Сказав это, отец Ивл сжёг храм и тотчас же ушёл в непроглядную тьму лесной дороги. А люди ещё долго в глубоком молчании смотрели ему вслед, и огни радостной надежды в их сердцах разгорались по мере того, как уносило время вдаль неведомого странные слова отца Ивла.
 
***
 
Нелегко было отцу Ивлу найти для себя подходящее жильё, когда он ушёл от людей. Не одну ночь провёл он в страхе и тоске, ночуя в лесу под открытым небом. Не раз хищные звери гнались за ним, и он едва спасал свою жизнь. Бывало, и по нескольку дней даже капля воды не смягчала его до смерти пересохшее горло. Но ни на миг он не изменил своему решению и соблазн вернуться обратно пресекал ещё большими изнурениями и покорностью судьбе.
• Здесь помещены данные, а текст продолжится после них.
-- ==== Sys2Proof/Machine/Engines.lean ====
section
/-! DEFINITION. Copy engines: which command runs next (R258), the commands (R259, R260, R330), replies and resets (R261,
R262). A command takes effect in one step, whole, or as far as it had come when a reset discarded it. -/

namespace Sys2Proof.Machine

/-! ### Fields of a command (R259) -/

/-- LEN. -/
def Command.len (c : Command) : Nat := bitsOf c.word0.toNat 28 36
/-- OPC. -/
def Command.opc (c : Command) : Nat := bitsOf c.word0.toNat 0 4
/-- RPEN. -/
def Command.rpen (c : Command) : Bool := bit c.word0 26
/-- SRC. -/
def Command.src (c : Command) : Nat := c.word1.toNat
/-- DST. -/
def Command.dst (c : Command) : Nat := c.word2.toNat
/-- AUX. -/
def Command.aux (c : Command) : Nat := c.word3.toNat

/-- The agent of an engine's accesses: the sender's translation and level, its crew's regions (R258, R260). -/
def Command.agent (c : Command) : Agent :=
  { fn := c.fn, level := c.level, crew := c.crew, cluster := clusterOf c.sender, core := coreOf c.sender }

/-- How a command ended: status, clamps, bytes written, faulting address. -/
structure Outcome where
  status : Nat := 0
  clamps : Nat := 0
  bytes  : Nat := 0
  addr   : Nat := 0
  deriving DecidableEq, Repr

/-- The outcome of a fault after some bytes were written (R262). -/
def AccFault.outcome (x : AccFault) (bytes : Nat) : Outcome := { status := x.fault.cause, bytes := bytes, addr := x.addr }

/-! ### Reads and writes (R262, R338) -/

/-- Where an engine stands: its die and unit. -/
structure Seat where
  die  : Nat
  unit : Nat
  deriving DecidableEq, Repr

/-- Each poisoned granule an engine reads is recorded (R338; log 39). -/
def State.noteEnginePoison (s : State) (e : Seat) (f : Nat) (ps : List Part) : State :=
  (ps.flatMap fun p => granulesOf p.place.loc p.len).foldl (fun s g =>
    if ps.any (fun p => p.place.dead) || s.granulePoison g then
      s.record e.die { cause := 0x391, bound := 1, action := 1, vf := f, core := 256 * s.idOfDie f e.die + e.unit,
                       unit := 5, addr := if g < scratchBase then g else 0 }
    else s) s

/-- An engine's read: the bytes and their poison. -/
def State.engineRead (s : State) (e : Seat) (ag : Agent) (a n : Nat) :
    State × Except AccFault (List Byte × Bool) :=
  match s.resolve ag .load a n with
  | (s, .error x) => (s.unitFault x, .error x)
  | (s, .ok ps) =>
    let s := ps.foldl (fun s p => s.noteRead p.place) (s.blockParts ps)
    (s.noteEnginePoison e ag.fn ps, .ok (s.readParts ps))

/-- Bytes of an access before the end of the page its first byte lies in. -/
def inPage (a n : Nat) : Nat := min n (4096 - a % 4096)

/-- One piece of a copy, within one granule of the destination: the bytes moved, and the fault that stops it. -/
def State.copyPiece (s : State) (e : Seat) (ag : Agent) (a b n : Nat) : State × Nat × Option AccFault :=
  match s.engineRead e ag a n with
  | (s, .ok r) =>
    match s.devWrite ag .store b r.1 r.2 with
    | (s, .error x) => (s, 0, some x)
    | (s, .ok ()) => (s, n, none)
  | (s, .error x) =>
    if inPage a n = n then (s, 0, some x)
    else
      match s.engineRead e ag a (inPage a n) with
      | (s, .error y) => (s, 0, some y)
      | (s, .ok r) =>
        match s.devWrite ag .store b r.1 r.2 with
        | (s, .error y) => (s, 0, some y)
        | (s, .ok ()) => (s, inPage a n, some x)

/-- A row copied in ascending order, granule by granule: the bytes moved, and the fault that stopped it. -/
def State.copyRow (s : State) (e : Seat) (ag : Agent) : Nat → Nat → Nat → Nat → State × Nat × Option AccFault
  | 0, _, _, _ => (s, 0, none)
  | fuel + 1, a, b, n =>
    if n = 0 then (s, 0, none)
    else
      let k := min n (64 - b % 64)
      match s.copyPiece e ag a b k with
      | (s, m, some x) => (s, m, some x)
      | (s, m, none) =>
        match s.copyRow e ag fuel ((a + k) % 2 ^ 64) ((b + k) % 2 ^ 64) (n - k) with
        | (s, m', x) => (s, m + m', x)

/-- Bytes written in ascending order, granule by granule, each with its poison: the bytes written and the fault. -/
def State.writeRow (s : State) (ag : Agent) : Nat → Nat → List Byte → (Nat → Bool) → State × Nat × Option AccFault
  | 0, _, _, _ => (s, 0, none)
  | fuel + 1, b, bytes, poison =>
    if bytes.isEmpty then (s, 0, none)
    else
      let k := min bytes.length (64 - b % 64)
      match s.devWrite ag .store b (bytes.take k) (poison b) with
      | (s, .error x) => (s, 0, some x)
      | (s, .ok ()) =>
        match s.writeRow ag fuel ((b + k) % 2 ^ 64) (bytes.drop k) poison with
        | (s, m, x) => (s, k + m, x)

/-- How a run of bytes ended. -/
def endOf (m : Nat) : Option AccFault → Outcome
  | none => { bytes := m }
  | some x => x.outcome m

/-! ### The commands (R260) -/

/-- A command that breaks its row. -/
def argError : Outcome := { status := 0x212 }

/-- The reserved bit of word 0 is zero. -/
def Command.plain (c : Command) : Bool := !(bit c.word0 27)

/-- How many pieces a run of `n` bytes has at most, of those that a command may still make (R262). -/
def piecesLeft (n : Nat) : Option Nat → Nat
  | none => n
  | some k => min k n

/-- COPY; `most` is the most pieces it makes, for a command that a reset cuts. -/
def State.engineCopy (s : State) (e : Seat) (c : Command) (most : Option Nat) : State × Outcome :=
  if !c.plain || c.aux != 0 || overlaps c.src c.len c.dst c.len then (s, argError)
  else
    match s.copyRow e c.agent (piecesLeft c.len most) c.src c.dst c.len with
    | (s, m, x) => (s, endOf m x)

/-- A signed 24-bit pitch. -/
def pitch (v : Nat) : Word := (BitVec.ofNat 24 v).signExtend 64

/-- The rows of a COPY2D, each up to the pieces that are left. -/
def State.copyRows (s : State) (e : Seat) (ag : Agent) (len : Nat) (sp dp : Word) : Nat → Word → Word → Option Nat →
    State × Nat × Option AccFault
  | 0, _, _, _ => (s, 0, none)
  | r + 1, a, b, most =>
    match s.copyRow e ag (piecesLeft len most) a.toNat b.toNat len with
    | (s, m, some x) => (s, m, some x)
    | (s, m, none) =>
      match s.copyRows e ag len sp dp r (a + sp) (b + dp) (most.map (· - (granulesOf b.toNat len).length)) with
      | (s, m', x) => (s, m + m', x)

/-- COPY2D. -/
def State.engineCopy2d (s : State) (e : Seat) (c : Command) (most : Option Nat) : State × Outcome :=
  if !c.plain then (s, argError)
  else
    match s.copyRows e c.agent c.len (pitch (bitsOf c.aux 24 24)) (pitch (bitsOf c.aux 0 24)) (bitsOf c.aux 48 16 + 1)
        c.word1 c.word2 most with
    | (s, m, x) => (s, endOf m x)

/-- FILL, granule by granule. -/
def State.fillRow (s : State) (ag : Agent) (pat : Word) : Nat → Nat → Nat → State × Nat × Option AccFault
  | 0, _, _ => (s, 0, none)
  | fuel + 1, b, n =>
    if n = 0 then (s, 0, none)
    else
      let k := min n (64 - b % 64)
      let bytes := (List.range k).map fun i => pat.extractLsb' (8 * ((b + i) % 8)) 8
      match s.devWrite ag .store b bytes false with
      | (s, .error x) => (s, 0, some x)
      | (s, .ok ()) =>
        match s.fillRow ag pat fuel ((b + k) % 2 ^ 64) (n - k) with
        | (s, m, x) => (s, k + m, x)

/-- FILL. -/
def State.engineFill (s : State) (c : Command) (most : Option Nat) : State × Outcome :=
  if !c.plain || c.aux != 0 then (s, argError)
  else
    match s.fillRow c.agent c.word1 (piecesLeft c.len most) c.dst c.len with
    | (s, m, x) => (s, endOf m x)
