/-- A tile written: words by row and column, poison by row and column block. -/
def VecState.setTile (v : VecState) (t : Nat) (word : Nat → Nat → Nat) (poison : Nat → Nat → Bool) : VecState :=
  (List.range (16 * v.side * v.side)).foldl (fun u i =>
    let r := i / v.side
    let j := i % v.side
    u.setRow (v.tileLane r (16 * j)) (tileRow t r)
      (BitVec.ofNat 512 ((List.range 16).foldl (fun n k => n + word r (16 * j + k) % 2 ^ 32 * 2 ^ (32 * k)) 0))
      (poison r j)) v

/-- The rows that the tile count sets aside read zero (R168, R177, R178). -/
def VecState.clearTiles (v : VecState) (tl : Nat) : VecState :=
  { v with
    rows := v.rows.filter fun p => decide (p.1 % 64 < 64 - 16 * tl)
    rowPoison := v.rowPoison.filter fun p => decide (p.1 % 64 < 64 - 16 * tl) }

/-- Slot `i` of row `t` of a latch buffer. -/
def VecState.slot (v : VecState) (x t i : Nat) : Nat := (aget (0 : BitVec 32) v.slots (256 * (64 * x + t) + i)).toNat

/-- The poison of a latch row. -/
def VecState.latchBad (v : VecState) (x t : Nat) : Bool := aget false v.latchPoison (64 * x + t)

/-- The valid count of a latch buffer. -/
def VecState.validOf (v : VecState) (x : Nat) : Nat := aget 0 v.valid x

/-- The active buffers of latches A and B. -/
def VecState.activeA (v : VecState) : Nat := v.lsel.toNat % 2
/-- The active buffer of latch B. -/
def VecState.activeB (v : VecState) : Nat := 2 + v.lsel.toNat / 2

/-- A latch row filled: its slots and its poison; it becomes valid (R180). -/
def VecState.fillRow (v : VecState) (x t : Nat) (xs : List (Nat × Bool)) : VecState :=
  { v with
    slots := (List.range xs.length).foldl (fun m i =>
      aput (0 : BitVec 32) m (256 * (64 * x + t) + i) (BitVec.ofNat 32 ((xs[i]?).getD (0, false)).1)) v.slots
    latchPoison := aput false v.latchPoison (64 * x + t) (xs.any (·.2))
    valid := aput 0 v.valid x (t + 1) }

/-! ### The checks at the start (R176) -/

/-- The first check that fails, with its cause and value, takes its trap; else the instruction goes on. -/
def State.unless (s : State) (cs : List (Bool × Nat × Nat)) (k : State → State) : State :=
  match cs.find? (·.1) with
  | some x => (s.vsideTrap x.2.1 x.2.2 0 0).tick
  | none => k s

/-- WEAVE_NONE, whose TVAL the spec does not state (log 35). -/
def State.noWeave (s : State) : Bool × Nat × Nat := (s.me.vec.side == 0, 0x191, (Config.freeWord s.freeCount).toNat)

/-- WEAVE_TILE. -/
def Ctx.noTile (c : Ctx) (w : BitVec 2) : Bool × Nat × Nat := (decide (c.tl.toNat ≤ w.toNat), 0x192, w.toNat)

/-- WEAVE_LATCH of a buffer. -/
def Ctx.shortLatch (c : Ctx) (x need : Nat) : Bool × Nat × Nat := (decide (c.vec.validOf x < need), 0x196, need)

/-- WEAVE_FMT of FMTA. -/
def Ctx.fmtaBad (c : Ctx) : Bool × Nat × Nat := (badFmtA c.fmta, 0x193, 4)

/-- WEAVE_FMT of FMTB. -/
def Ctx.fmtbBad (c : Ctx) : Bool × Nat × Nat := (badFmtB c.fmtb, 0x193, 5)

/-! ### Forming, dissolving, clearing, formats (R177 to R179) -/

/-- The register rows of a tile on its weave lanes, as 64·lane + row (R168). -/
def Ctx.tileRows (c : Ctx) (w : BitVec 2) : List Nat :=
  (List.range (c.vec.side * c.vec.side)).flatMap fun l => (List.range 16).map fun i => 64 * l + tileRow w.toNat i

/-- WFORM (R177). -/
def execWform (g : BitVec 4) (s : State) : Out :=
  .next (s.vector (.wform g) fun s =>
    let n := g.toNat + 1
    s.unless [(decide (s.me.lanes < n * n), 0x190, n)] fun s =>
      let vec := { (s.me.vec.clearTiles s.me.tl.toNat).clearLatches with side := n }
      (s.setMe { s.me with vec := vec }).retireVec noFlags)

/-- WSPLIT (R178). -/
def execWsplit (s : State) : Out :=
  .next (s.vector .wsplit fun s =>
    let vec := { (s.me.vec.clearTiles s.me.tl.toNat).clearLatches with side := 0 }
    (if s.me.vec.side = 0 then s else s.setMe { s.me with vec := vec }).retireVec noFlags)

/-- WZERO (R178). -/
def execWzero (w : BitVec 2) (s : State) : Out :=
  .next (s.vector (.wzero w) fun s =>
    s.unless [s.noWeave, s.me.noTile w] fun s =>
      let vec := s.me.vec.setTile w.toNat (fun _ _ => 0) fun _ _ => false
      (s.setMe { s.me.noteRows (s.me.tileRows w) with vec := vec }).retireVec noFlags)

/-- WFMT (R179). -/
def execWfmt (a b : BitVec 5) (s : State) : Out :=
  .next (s.vector (.wfmt a b) fun s =>
    (s.setMe { s.me with fmta := s.rv a, fmtb := s.rv b }).retireVec noFlags)

/-! ### Fills (R180 to R182) -/

/-- How a slot of a latch row is read. -/
abbrev SlotRead := State → Nat → State × Except AccFault (Nat × Bool)

/-- Slots read in ascending order until one faults. -/
def State.readSlots (s : State) (slot : SlotRead) : List Nat → State × Except AccFault (List (Nat × Bool))
  | [] => (s, .ok [])
  | i :: rest =>
    match slot s i with
    | (s, .error x) => (s, .error x)
    | (s, .ok r) =>
      match s.readSlots slot rest with
      | (s, .error x) => (s, .error x)
      | (s, .ok rs) => (s, .ok (r :: rs))

/-- Latch rows from `t` on are filled until a read faults. -/
def State.fillRows (s : State) (x : Nat) (slot : Nat → SlotRead) : Nat → Nat → State × Option AccFault
  | 0, _ => (s, none)
  | n + 1, t =>
    match s.readSlots (slot t) (List.range (16 * s.me.vec.side)) with
    | (s, .error f) => (s, some f)
    | (s, .ok xs) => (s.setMe { s.me with vec := s.me.vec.fillRow x t xs }).fillRows x slot n (t + 1)

/-- The running fill is marked for resumption (R180). -/
def Ctx.marked (c : Ctx) : Ctx := { c with reissue := c.reissue.map fun e => { e with resume := true } }

/-- A fill stands at the head of the vector queue, marked for resumption (R121, R180). -/
def State.pauseFill (s : State) : State :=
  let c := s.me.marked
  s.setMe { c with vq := c.reissue.toList ++ c.vq, reissue := none, cut := none }

/-- WGATH or WLDB. -/
def isFill (i : Instr) : Bool :=
  match i with
  | .wgath _ _ _ | .wldb _ _ => true
  | _ => false

/-- The contexts of a cluster whose fill stands first in their vector queue. -/
def State.fillers (s : State) (cl : Nat) : List Nat :=
  (clusterCtxs cl).filter fun g => s.runs g && (s.ctx g).vq.head?.any fun e => isFill e.instr

/-- The context whose fill the gather unit of a cluster serves next (R190): round-robin after the one served last. -/
def State.gatherNext (s : State) (cl : Nat) : Option Nat :=
  let fs := s.fillers cl
  (fs.find? fun g => decide ((s.cluster cl).gathered < g)).or fs.head?

/-- How many latch rows the gather unit serves of the running fill in its turn (R190): one while other fills are pending. -/
def State.gatherRows (s : State) : Option Nat := if (s.fillers (clusterOf s.cur)).isEmpty then none else some 1
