-- ==== Sys2Proof/Machine/Core.lean ====
section
/-! DEFINITION. The machine the host runs. -/

noncomputable def Sys2Proof.core : Host.Core := { State := Sys2Proof.Machine.State, Fault := Sys2Proof.Machine.Fault, Refusal := Sys2Proof.Machine.Refusal, step := Sys2Proof.Machine.step, reset := Sys2Proof.Machine.State.reset }
end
Со временем всё устроилось так, как того, наверное, и хотел отец Ивл. Лесная глубь сделалась приветливее и ласковее, река начала делиться своими дарами, а птицы и звери постепенно привыкли к нему и уже не пугались его странных скитаний в непролазных дебрях леса. И он привык к своему одиночеству.
Но не одинок он был в мире. Чем больше он уходил вглубь самого себя, пытаясь там, на тёмном и бездонном дне своей души отыскать источник зла, царящего в мире, тем ближе и доступнее он становился всякой твари. Не то чтобы он чувствовал своё родство со всеми травами полевыми и птицами лесными – он знал своё превосходство и отличие, –но постепенно всё вокруг него становилось менее чужим и далёким. Он был свидетелем того состояния мира, которого никогда не видели люди. Полное безлюдье – вот где свершалось бытие, тайным свидетелем которого был отец Ивл.
И вспомнил он давнюю причину своей тоски, когда жил среди людей и не чувствовал с ними никакого родства. Как ни старался отец Ивл, но чужими и странными всегда были для него люди, даже когда приходили поведать своё самое сокровенное. И не мог помочь он тогда людям – немая стена холодного отчуждения сразу вырастала между ним и всяким человеком. Сильно мучился от этого отец Ивл, страдая так, как не страдают люди, думая о других.
А здесь, в самой сердцевине безлюдного и одинокого своего жития чувствовал отец Ивл, как близки и дороги ему люди. Но не печалился оттого, что за многие годы так никто и не пришёл к нему. Он знал, что если пойдут его искать, то род людской будет обречён навсегда на мелкие скитания мелкого духа.
 
***
 
Дни проходили незаметно. Отец Ивл не вёл счёт времени. Он не знал, ни который сейчас год, ни сколько ему лет: вся жизнь его была одним сплошным днём. И когда он однажды увидел своё отражение в чистой глади речного покоя, то не узнал себя: неведомый образ неземного существа глядел на него спокойно и безмятежно. Сначала страх охватил отца Ивла, но затем он успокоился, подумав, что сам Господь явился ему в свете дня.
Время исчезло, и вместе с ним исчезли ненужные заботы. Но появилась одна –главная – забота, и о ней бывший священник постоянно размышлял. И по тому, как тяжёл был его взгляд при этой мысли, можно было понять, что остаётся он в удушье своей тоски.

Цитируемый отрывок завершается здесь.